» Activity: Once the line containing "p.dist.all (fitsU 16)" is found in the entries below, restate it and each following line word for word, stopping after the line containing "fitsU 8 p.nullPeriod".

[Collected data]

----------------------------------------

/-- Settles O52: the jump writes to `PC` what it holds, so the step answers the same state. -/
theorem jumpToItselfRests : Obligations.JumpToItselfRests := by
  unfold Obligations.JumpToItselfRests
  intro nnn s hr hf hpc
  refine run_of_step_self (M := Sys2Proof.core) ?_
  change step s = .next s
  have hself : zextAddr nnn = s.pc := BitVec.eq_of_toNat_eq ((zextAddr_toNat nnn).trans hpc.symm)
  rw [step_of_fetch hr hf, decode_jp_word, exec_jp, hself]
  rfl

end Sys2Proof.Machine

/-! ## Proofs: the draw (43_display.md R151 to R156) -/

namespace Sys2Proof.Machine

variable {s t : State}

/-- A lit sprite bit of `Dxyn` lands on a pixel: row `row`, column `col`, each coordinate wrapped on its own (R153). -/
def LandsOn (x y : RegIdx) (n : Nibble) (s : State) (px : Fin 64) (py : Fin 32) : Prop :=
  ∃ row < n.toNat, ∃ col < 8, (Memory.read s.mem (effAddr s row)).getLsbD (7 - col) = true ∧
    ((readV s x).toNat + col) % 64 = px.val ∧ ((readV s y).toNat + row) % 32 = py.val

/-- A lit sprite bit of `Dxyn` lands on a lit pixel (R154). -/
def Collides (x y : RegIdx) (n : Nibble) (s : State) : Prop :=
  ∃ row < n.toNat, ∃ col < 8, (Memory.read s.mem (effAddr s row)).getLsbD (7 - col) = true ∧
    pixel s.fb (wrapX ((readV s x).toNat + col)) (wrapY ((readV s y).toNat + row)) = true

/-- A collision is a lit pixel that a lit bit lands on. -/
theorem collides_iff {x y : RegIdx} {n : Nibble} :
    Collides x y n s ↔ ∃ px py, LandsOn x y n s px py ∧ pixel s.fb px py = true := by
  constructor
  · rintro ⟨row, hrow, col, hcol, hbit, hlit⟩
    exact ⟨_, _, ⟨row, hrow, col, hcol, hbit, rfl, rfl⟩, hlit⟩
  · rintro ⟨px, py, ⟨row, hrow, col, hcol, hbit, hx, hy⟩, hlit⟩
    refine ⟨row, hrow, col, hcol, hbit, ?_⟩
    rwa [show wrapX _ = px from Fin.ext hx, show wrapY _ = py from Fin.ext hy]

/-- Where the framebuffer writer flips pixels, in the words of R153. -/
theorem landsOn_iff {x y : RegIdx} {n : Nibble} {px : Fin 64} {py : Fin 32} :
    (∃ r < n.toNat, wrapY ((readV s y).toNat + r) = py ∧
      ∃ col < 8, ColumnLit (readV s x).toNat (Memory.read s.mem (effAddr s 0 + r)) col px) ↔
    LandsOn x y n s px py := by
  constructor
  · rintro ⟨r, hr, hy, col, hcol, hbit, hx⟩
    exact ⟨r, hr, col, hcol, hbit, congrArg Fin.val hx, congrArg Fin.val hy⟩
  · rintro ⟨r, hr, col, hcol, hbit, hx, hy⟩
    exact ⟨r, hr, Fin.ext hy, col, hcol, hbit, Fin.ext hx⟩

/-- A flip is a change. -/
theorem xor_decide_ne_iff (b : Bool) {p : Prop} {_ : Decidable p} : (b ^^ decide p) ≠ b ↔ p := by
  by_cases hp : p
  · simp [hp]
  · simp [hp]

/-- A draw changes exactly the pixels a lit bit lands on (R154). -/
theorem drawn_pixel_ne_iff (x y : RegIdx) (n : Nibble) (px : Fin 64) (py : Fin 32) :
    pixel (drawn x y n s).1 px py ≠ pixel s.fb px py ↔ LandsOn x y n s px py := by
  rw [drawn, pixel_drawRows _ _ _ _ _ (by omega)]
  exact (xor_decide_ne_iff _).trans landsOn_iff

/-- The collision bit of a draw (R154). -/
theorem drawn_hit_iff (x y : RegIdx) (n : Nibble) : (drawn x y n s).2 = true ↔ Collides x y n s := by
  rw [drawn, hit_drawRows _ _ _ _ _ (by omega)]
  exact or_iff_right Bool.false_ne_true

/-- A draw inside memory, with its changes named. -/
theorem exec_drw (x y : RegIdx) (n : Nibble) (s : State) (hin : n.toNat = 0 ∨ s.i.toNat + n.toNat ≤ 4096) :
    ∃ t, exec (.drw x y n) s = .next t ∧
      (∀ px py, pixel t.fb px py ≠ pixel s.fb px py ↔ LandsOn x y n s px py) ∧
      (Collides x y n s → readV t VF = 1#8) ∧ (¬ Collides x y n s → readV t VF = 0#8) ∧
      t.pc = s.pc + 2#16 ∧ FrameExcept (fun r => r = VF) nothing [.screen] s t := by
  refine ⟨_, exec_drw_of_in x y ((inMemory_iff _ _).2 hin), drawn_pixel_ne_iff x y n, fun hc => ?_, fun hc => ?_,
    rfl, ?_⟩
  · rw [readV_advance_writeV, (drawn_hit_iff x y n).2 hc, flagByte_true]
  · rw [readV_advance_writeV, Bool.eq_false_iff.2 fun h => hc ((drawn_hit_iff x y n).1 h), flagByte_false]
  · exact (((FrameExcept.refl (regs := fun r => r = VF) s).withScreen (List.mem_singleton.2 rfl) _).withReg
      rfl _).withPc _

/-- Settles O28: the pixels and the collision bit are those of the framebuffer writer. -/
theorem drawFlipsExactlyTheLitPixels : Obligations.DrawFlipsExactlyTheLitPixels := by
  unfold Obligations.DrawFlipsExactlyTheLitPixels
  exact fun x y n s => ⟨decode_drw_word x y n, exec_drw x y n s⟩

/-- A draw leaves the sprite, the index and the coordinate registers other than `VF` as they were, so the same draw
lands on the same pixels again. -/
theorem landsOn_of_frame {x y : RegIdx} {n : Nibble} (hx : x ≠ VF) (hy : y ≠ VF)
    (hframe : FrameExcept (fun r => r = VF) nothing [.screen] s t) (px : Fin 64) (py : Fin 32) :
    LandsOn x y n t px py ↔ LandsOn x y n s px py := by
  simp only [LandsOn, effAddr, hframe.indexSame (by decide), hframe.memSame _ id, hframe.regsSame x hx,
    hframe.regsSame y hy]

/-- Two flips, or none, give a pixel back. -/
theorem eq_of_flip_flip {a b c : Bool} (h : c ≠ b ↔ b ≠ a) : c = a := by
  revert a b c
  decide

/-- A pixel flipped to lit was unlit before. -/
theorem lit_by_flip_iff {a b : Bool} : b ≠ a ∧ b = true ↔ a = false ∧ b = true := by
  revert a b
  decide

/-- Settles O30: the second draw flips the pixels of the first back; its collisions are the pixels the first lit. -/
theorem drawTwiceRestoresTheScreen : Obligations.DrawTwiceRestoresTheScreen := by
  unfold Obligations.DrawTwiceRestoresTheScreen
  intro x y n s hx hy hin
  obtain ⟨t, hst, hflip, -, -, -, hframe⟩ := exec_drw x y n s hin
  have hi : t.i = s.i := hframe.indexSame (by decide)
  obtain ⟨u, htu, hflip', hset, hclear, -, -⟩ := exec_drw x y n t (hi ▸ hin)
  have hsame : ∀ px py, pixel u.fb px py ≠ pixel t.fb px py ↔ pixel t.fb px py ≠ pixel s.fb px py :=
    fun px py => (hflip' px py).trans ((landsOn_of_frame hx hy hframe px py).trans (hflip px py).symm)
  have hVF : readV u VF = 1#8 ↔ Collides x y n t := by
    refine ⟨fun h1 => by_contra fun hc => ?_, hset⟩
    rw [hclear hc] at h1
    exact absurd h1 (by decide)
  refine ⟨t, u, hst, htu, fun px py => ?_, ?_⟩
  · exact eq_of_flip_flip (hsame px py)
  · rw [hVF, collides_iff]
    refine exists_congr fun px => exists_congr fun py => ?_
    rw [landsOn_of_frame hx hy hframe, ← hflip px py, lit_by_flip_iff]

end Sys2Proof.Machine
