/-- The parameters of an opcode row fit their widths. -/
def Cmd.wf : Cmd → Bool
  | .sysInfo p => fitsU 8 p.op && fitsU 64 p.bufferAddr
  | .sysReset p => fitsU 8 p.kind
  | .sysState p => fitsU 8 p.op && fitsU 8 p.lullDram && fitsU 8 p.wakeGpio && fitsU 32 p.wakeTimerS
  | .sysEventMap p => fitsU 16 p.firstSrc && fitsU 16 p.count && fitsU 8 p.vector && fitsU 8 p.toPf1 && fitsU 8 p.enable
  | .sysTimed p => fitsU 8 p.queue && fitsU 8 p.timeRef && fitsU 32 p.lateNs && fitsU 32 p.maxAheadS
  | .sysMgmtCfg p => fitsU 8 p.enable && fitsU 8 p.portMask && fitsU 16 p.vlanId
  | .sysEthCfg p => fitsU 8 p.port && fitsU 8 p.mode && fitsU 8 p.autoneg && fitsU 16 p.maxFrame && fitsU 8 p.pauseRx && fitsU 48 p.macAddr && fitsU 8 p.macsec && fitsU 8 p.eapolRing
  | .sysMacsecSa p => fitsU 8 p.port && fitsU 8 p.op && fitsU 64 p.sci && fitsU 8 p.an && fitsU 16 p.slot && fitsU 64 p.nextPn && fitsU 32 p.ssci && fitsU 96 p.salt && fitsU 8 p.encrypt && fitsU 32 p.replayWindow && fitsU 64 p.pnWarn
  | .radChainCfg p => fitsU 16 p.windowCentre && fitsU 16 p.phyEnable && p.planForPhy.all (fitsU 4) && p.rampForPhy.all (fitsU 4) && fitsS 16 p.rxFeGain && fitsU 8 p.couplerSrc && fitsS 16 p.cplFwd && fitsU 8 p.mismatchRl && fitsU 8 p.backoffStep && fitsU 8 p.maxBackoff && fitsU 8 p.autoRecal && p.userPlans.all UserPlan.wf && p.txOn.all RffeWrite.wf && p.txOff.all RffeWrite.wf && p.rxWindow.all RffeWrite.wf
  | .radCal p => fitsU 8 p.steps
  | .radTuner p => fitsU 8 p.op && p.states.all TunerState.wf
  | .radCoexCfg p => fitsU 8 p.coexMode && fitsU 8 p.grantPolarity && fitsU 16 p.reqLeadUs && fitsU 8 p.priMask && fitsU 8 p.priAck && fitsU 8 p.abortOnRevoke
  | .radAgcCfg p => fitsU 8 p.agcMode && fitsS 16 p.wbTarget && fitsS 16 p.nbTarget && fitsU 8 p.clipCount
  | .radPaRamp p => fitsU 8 p.profile && fitsU 8 p.rampUs && fitsU 8 p.paLeadUs && p.points.all (fitsU 16)
  | .radTxRaw p => fitsU 16 p.channel && fitsU 8 p.phyMode && fitsS 8 p.powerHdbm && fitsU 8 p.kind && fitsU 32 p.bufferHandle && fitsU 16 p.length && fitsU 8 p.cls && fitsU 32 p.durationUs
  | .radBlankMap p => p.dist.all (fitsU 16)
  | .laneAssign p => fitsU 8 p.chain && fitsU 8 p.kind && fitsU 16 p.channel && fitsU 8 p.phyMode
  | .lanePhyCfg p => fitsU 8 p.phyMode && fitsU 8 p.detThreshold && fitsS 16 p.edFloor && fitsU 16 p.maxPreambleUs && fitsU 16 p.maxPsdu && fitsU 8 p.fskFec && fitsU 8 p.fskWhitening && fitsU 8 p.fskSfdSet && fitsU 8 p.rateMask && fitsU 8 p.mcsMask
  | .laneCaptureCfg p => fitsU 8 p.op && fitsU 8 p.captureMargin && fitsU 8 p.spawnEnable && fitsU 8 p.trigger && fitsU 8 p.comparator && fitsU 16 p.preUs && fitsU 32 p.samples && fitsU 64 p.bufferAddr
  | .laneStatus p => fitsU 8 p.clear
  | .laneFlush _ => true
  | .laneBitload p => fitsU 8 p.op && fitsU 8 p.margin && p.thr.all (fitsU 8) && fitsU 8 p.minChange && fitsU 8 p.ratePolicy && fitsU 8 p.nullPeriod
  | .slotCfg p => fitsU 8 p.op && fitsU 16 p.slotLenUs && fitsU 64 p.asnStart && fitsU 64 p.startTimeNs && fitsU 8 p.maxRetries && fitsU 8 p.minBe && fitsU 8 p.maxBe && fitsU 8 p.preBytes && fitsU 8 p.fskTx && fitsU 8 p.ackUnknown && fitsU 16 p.dupWindowMs && fitsU 8 p.txReportRing && fitsU 8 p.reportAll && fitsU 8 p.ebAsnOffset && fitsU 8 p.ebSecLevel && fitsU 16 p.ebKeySlot && p.tmpl.wf && fitsU 16 p.hopLen && p.channels.all (fitsU 16)
  | .slotListLoad p => fitsU 8 p.op && fitsU 16 p.sfLen && fitsU 64 p.hostAddr && p.cells.all CellW.wf
  | .slotListActivate p => fitsU 8 p.op && fitsU 64 p.asn
  | .slotSuperframeCfg p => fitsU 8 p.op && fitsU 8 p.chain && fitsU 16 p.channel && fitsU 8 p.phyMode && fitsU 8 p.bo && fitsU 8 p.so && fitsU 64 p.anchorAsn && fitsU 16 p.anchorOffsetUs && fitsU 16 p.ackTurnaroundUs && p.descs.all GtsDesc.wf
  | .slotTx p => fitsU 16 p.neighbour && fitsU 64 p.hostAddr && fitsU 8 p.cls && fitsU 16 p.queue && fitsU 8 p.ackReq && fitsU 8 p.secLevel
  | .slotFrontCfg p => fitsU 8 p.src && fitsU 8 p.port && fitsU 8 p.edge && fitsU 16 p.periodSlots && fitsU 64 p.anchorAsn && fitsS 32 p.offsetNs && fitsU 16 p.windowUs && fitsU 16 p.maxShiftUs && fitsU 32 p.lockNs && fitsU 8 p.lossCount
  | .slotStatus p => fitsU 8 p.op && fitsU 64 p.bufferAddr && fitsU 8 p.clear
  | .slotFollowCfg p => fitsU 8 p.enable && fitsU 16 p.timeSource && fitsU 16 p.ebPeriodSlots && fitsU 16 p.driftPpb && fitsU 16 p.maxExtraGuardUs
  | .budgRegionLoad p => fitsU 16 p.regionId && fitsU 16 p.windowS && fitsU 8 p.warnPct && p.entries.all SubBand.wf
  | .budgStatus p => fitsU 8 p.subband && fitsU 8 p.clear
  | .tmQueueCfg p => fitsU 8 p.port && fitsU 8 p.cls && fitsU 8 p.ring && fitsU 16 p.quantum && fitsU 32 p.maxBytes && fitsU 16 p.maxFrames && fitsU 8 p.yellowPct && fitsU 16 p.shaper && fitsU 8 p.nbCap
  | .tmMeterCfg p => fitsU 8 p.mode && fitsU 8 p.colourAware && fitsU 8 p.redAction && fitsU 32 p.cirKbps && fitsU 32 p.cbs && fitsU 32 p.pirKbps && fitsU 32 p.pbsEbs
  | .tmShaperCfg p => fitsU 32 p.rate10bps && fitsU 32 p.burst && fitsU 8 p.tokenOnChange
  | .tmClassMap p => fitsU 8 p.op && fitsU 16 p.index && fitsU 64 p.entry && p.map.all (fitsU 8) && fitsU 8 p.enable && fitsU 16 p.udpPort && fitsU 8 p.cls && fitsU 16 p.unknownQueue && fitsU 16 p.reserveCells
  | .tmStats p => fitsU 8 p.clear
  | .tblNodeInsert p => fitsU 8 p.kind && fitsU 8 p.flags && fitsU 16 p.panId && fitsU 64 p.addr && fitsU 16 p.nextHop && fitsU 16 p.tmProfile
  | .tblNodeDelete p => fitsU 8 p.kind && fitsU 16 p.panId && fitsU 64 p.addr && fitsU 8 p.force
  | .tblPrefixAdd p => fitsU 64 p.pfx && fitsU 8 p.plen && fitsU 8 p.action && fitsU 8 p.port && fitsU 16 p.panId && fitsU 16 p.tmProfile && fitsU 8 p.replace
  | .tblPrefixDel p => fitsU 64 p.pfx && fitsU 8 p.plen
  | .tblAgingCfg p => fitsU 8 p.table && fitsU 32 p.periodS
  | .tblLookup p => fitsU 8 p.kind && fitsU 16 p.panId && fitsU 64 p.addr && fitsU 8 p.setHit && fitsU 64 p.bufferAddr
  | .tblEvictPolicy p => fitsU 8 p.policy && fitsU 16 p.maxKicks
  | .tblCfg p => fitsU 32 p.hashSeed && fitsU 16 p.airPanId && fitsU 8 p.nearPct && fitsU 8 p.unknownRing && fitsU 8 p.learnEnable && fitsU 64 p.learnBase && fitsU 8 p.learnLog2 && fitsU 16 p.windowMs && fitsU 16 p.holdoffMs && fitsU 8 p.peerPorts
  | .tblNeighbourSet p => fitsU 8 p.op && fitsU 8 p.flags && fitsU 64 p.eui64 && fitsU 16 p.short && fitsU 16 p.panId && fitsU 16 p.keySlot && fitsU 32 p.rxHStart
  | .tblStatus p => fitsU 8 p.clear && fitsU 64 p.bufferAddr
  | .keyImport p => fitsU 8 p.src && fitsU 8 p.replace && p.attr.wf && fitsU 32 p.record && fitsU 16 p.parent && fitsU 32 p.store && fitsU 64 p.outAddr
  | .keyDerive p => fitsU 16 p.parent && fitsU 8 p.replace && p.attr.wf && fitsU 32 p.store && fitsU 64 p.outAddr
  | .keyStage p => fitsU 8 p.src && fitsU 8 p.replace && p.attr.wf && fitsU 32 p.record && fitsU 16 p.parent && fitsU 32 p.store && fitsU 64 p.outAddr && fitsU 8 p.kcvPresent && fitsU 32 p.kcv && fitsU 16 p.rxOverlapMs
  | .keyCommit p => fitsU 32 p.kcv
  | .keyErase _ => true
  | .keyInfo p => fitsU 64 p.bufferAddr
  | .keyInvalidate p => fitsU 8 p.engines
  | .keyAttest p => fitsU 16 p.slotFirst && fitsU 16 p.slotCount && fitsU 64 p.bufferAddr
  | .keyStoreCfg p => fitsU 8 p.lockPlain && fitsU 8 p.loopArm && fitsU 8 p.loopMismatch
  | .cryOp p => fitsU 8 p.op && fitsU 16 p.slot && fitsU 64 p.srcAddr && fitsU 8 p.secLevel && fitsU 32 p.frameCounter && fitsU 64 p.tweak && fitsU 16 p.unit && fitsU 64 p.outAddr
  | .crySign p => fitsU 16 p.slot && fitsU 64 p.sigAddr
  | .cryVerify p => fitsU 32 p.exponent
  | .cryHash p => fitsU 8 p.op && fitsU 8 p.mode && fitsU 16 p.slot && fitsU 8 p.context && fitsU 64 p.outAddr
  | .cryXtsRegion p => fitsU 8 p.region && fitsU 8 p.op && fitsU 64 p.base && fitsU 64 p.size && fitsU 16 p.slot
  | .cryChkCfg p => fitsU 8 p.op && fitsU 8 p.lane && fitsU 8 p.poly && fitsU 8 p.mode && fitsU 8 p.skipAbort && fitsU 32 p.init && fitsU 8 p.expectEn && fitsU 32 p.expect
  | .cryStatus p => fitsU 8 p.clear && fitsU 64 p.bufferAddr
  | .updOpen p => fitsU 8 p.replace && fitsU 8 p.acceptMask && fitsU 16 p.intakePort && fitsU 8 p.autoVerify
  | .updBlock p => p.records.all DropRec.wf
  | .updStatus p => fitsU 64 p.bufferAddr && fitsU 8 p.clear
  | .updVerify _ => true
  | .updActivate p => fitsU 8 p.op && fitsU 8 p.restart && fitsU 32 p.commitAfterS
  | .updCampaignCfg p => fitsU 8 p.op && p.cfg.wf && p.members.all MemberRef.wf
  | .updCampaignCtrl p => fitsU 8 p.op && fitsU 128 p.address && fitsU 32 p.member && fitsU 64 p.bufferAddr
  | .timeStep p => fitsS 64 p.stepNs && fitsU 16 p.stepFrac && fitsU 8 p.markTracked
  | .timeRate p => fitsS 32 p.rate
  | .timeSelect p => fitsU 8 p.domain && fitsU 16 p.stepThresholdNs && fitsU 8 p.slewPpm && fitsU 8 p.force
  | .timeTrigger p => fitsU 8 p.op && fitsU 8 p.ref && fitsU 64 p.targetNs && fitsU 32 p.periodNs && fitsU 8 p.actions && fitsU 8 p.pin && fitsU 8 p.pinMode && fitsU 32 p.pulseNs
  | .timeCaptureCfg p => fitsU 8 p.input && fitsU 8 p.edge && fitsU 8 p.clear
  | .timePtpPortCfg p => fitsU 8 p.enable && fitsU 8 p.tcEnable && fitsU 8 p.transports && fitsU 8 p.mapA && fitsU 8 p.mapB && fitsS 32 p.asymmetryNs
  | .timeDomainCfg p => fitsU 8 p.src && fitsU 8 p.port && fitsU 8 p.domainNumber && fitsU 32 p.stepLimitNs && fitsU 32 p.lockNs && fitsU 8 p.announceTimeout
  | .timeStatus _ => true
  | .lnkPortCfg p => fitsU 8 p.enable && fitsU 8 p.role && fitsU 16 p.expectedPeer && fitsU 16 p.txSlot && fitsU 16 p.rxSlot && fitsU 16 p.linkDownUs && fitsU 8 p.boundaryOut && fitsU 8 p.handoverOut
  | .lnkTopology p => fitsU 32 p.setId && fitsU 16 p.memberId && fitsU 8 p.kind && fitsU 16 p.members && fitsU 16 p.timeRoot && fitsU 16 p.coordBudgetUs && fitsU 32 p.timeGuardNs && fitsU 32 p.rootErrNs && fitsU 16 p.hopLimit && fitsU 8 p.linkRing && p.routes.all Route.wf
  | .lnkStatus p => fitsU 8 p.clear
  | .lnkSend p => fitsU 8 p.vl && fitsU 8 p.kind && fitsU 16 p.dst
  | .twinCfg p => fitsU 8 p.op && fitsU 8 p.chipId && fitsU 16 p.claimOffsetUs && fitsU 16 p.deltaAckUs
  | .twinClaim p => fitsU 8 p.op && fitsU 8 p.priority
  | .twinSwitch _ => true
  | .twinStatus p => fitsU 8 p.clear
  | .twinSaveState p => fitsU 8 p.op && fitsU 32 p.usageFloor
  | .hlthStatus p => fitsU 8 p.clear
  | .hlthSpareMap p => fitsU 8 p.op && fitsU 8 p.reserve && fitsU 64 p.bufferAddr
  | .hlthRetire p => fitsU 8 p.kind && fitsU 32 p.index
  | .diagDumpRead p => fitsU 8 p.op && fitsU 8 p.src && fitsU 32 p.offset && fitsU 32 p.len && fitsU 64 p.bufferAddr
  | .diagUnfreeze _ => true
  | .diagFwRegion p => fitsU 8 p.region && fitsU 8 p.op && fitsU 64 p.base && fitsU 64 p.size && fitsU 8 p.readGroups && fitsU 8 p.writeGroups
  | .testLoopback p => fitsU 8 p.target && fitsU 8 p.depth && fitsU 8 p.pattern && fitsU 16 p.frameLen && fitsU 32 p.durationMs && fitsU 16 p.channel && fitsU 8 p.phyMode && fitsS 8 p.powerHdbm
  | .testBist p => fitsU 16 p.mask && fitsU 64 p.rangeBase && fitsU 64 p.rangeLen
  | .testPattern p => fitsU 8 p.target && fitsU 8 p.pattern && fitsU 32 p.durationMs && fitsU 16 p.channel && fitsU 8 p.phyMode && fitsS 8 p.powerHdbm && fitsU 16 p.toneKhz
  | .testStatus p => fitsU 8 p.op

----------------------------------------

» Solution for this exercise:
  | .radBlankMap p => p.dist.all (fitsU 16)
  | .laneAssign p => fitsU 8 p.chain && fitsU 8 p.kind && fitsU 16 p.channel && fitsU 8 p.phyMode
  | .lanePhyCfg p => fitsU 8 p.phyMode && fitsU 8 p.detThreshold && fitsS 16 p.edFloor && fitsU 16 p.maxPreambleUs && fitsU 16 p.maxPsdu && fitsU 8 p.fskFec && fitsU 8 p.fskWhitening && fitsU 8 p.fskSfdSet && fitsU 8 p.rateMask && fitsU 8 p.mcsMask
  | .laneCaptureCfg p => fitsU 8 p.op && fitsU 8 p.captureMargin && fitsU 8 p.spawnEnable && fitsU 8 p.trigger && fitsU 8 p.comparator && fitsU 16 p.preUs && fitsU 32 p.samples && fitsU 64 p.bufferAddr
  | .laneStatus p => fitsU 8 p.clear
  | .laneFlush _ => true
  | .laneBitload p => fitsU 8 p.op && fitsU 8 p.margin && p.thr.all (fitsU 8) && fitsU 8 p.minChange && fitsU 8 p.ratePolicy && fitsU 8 p.nullPeriod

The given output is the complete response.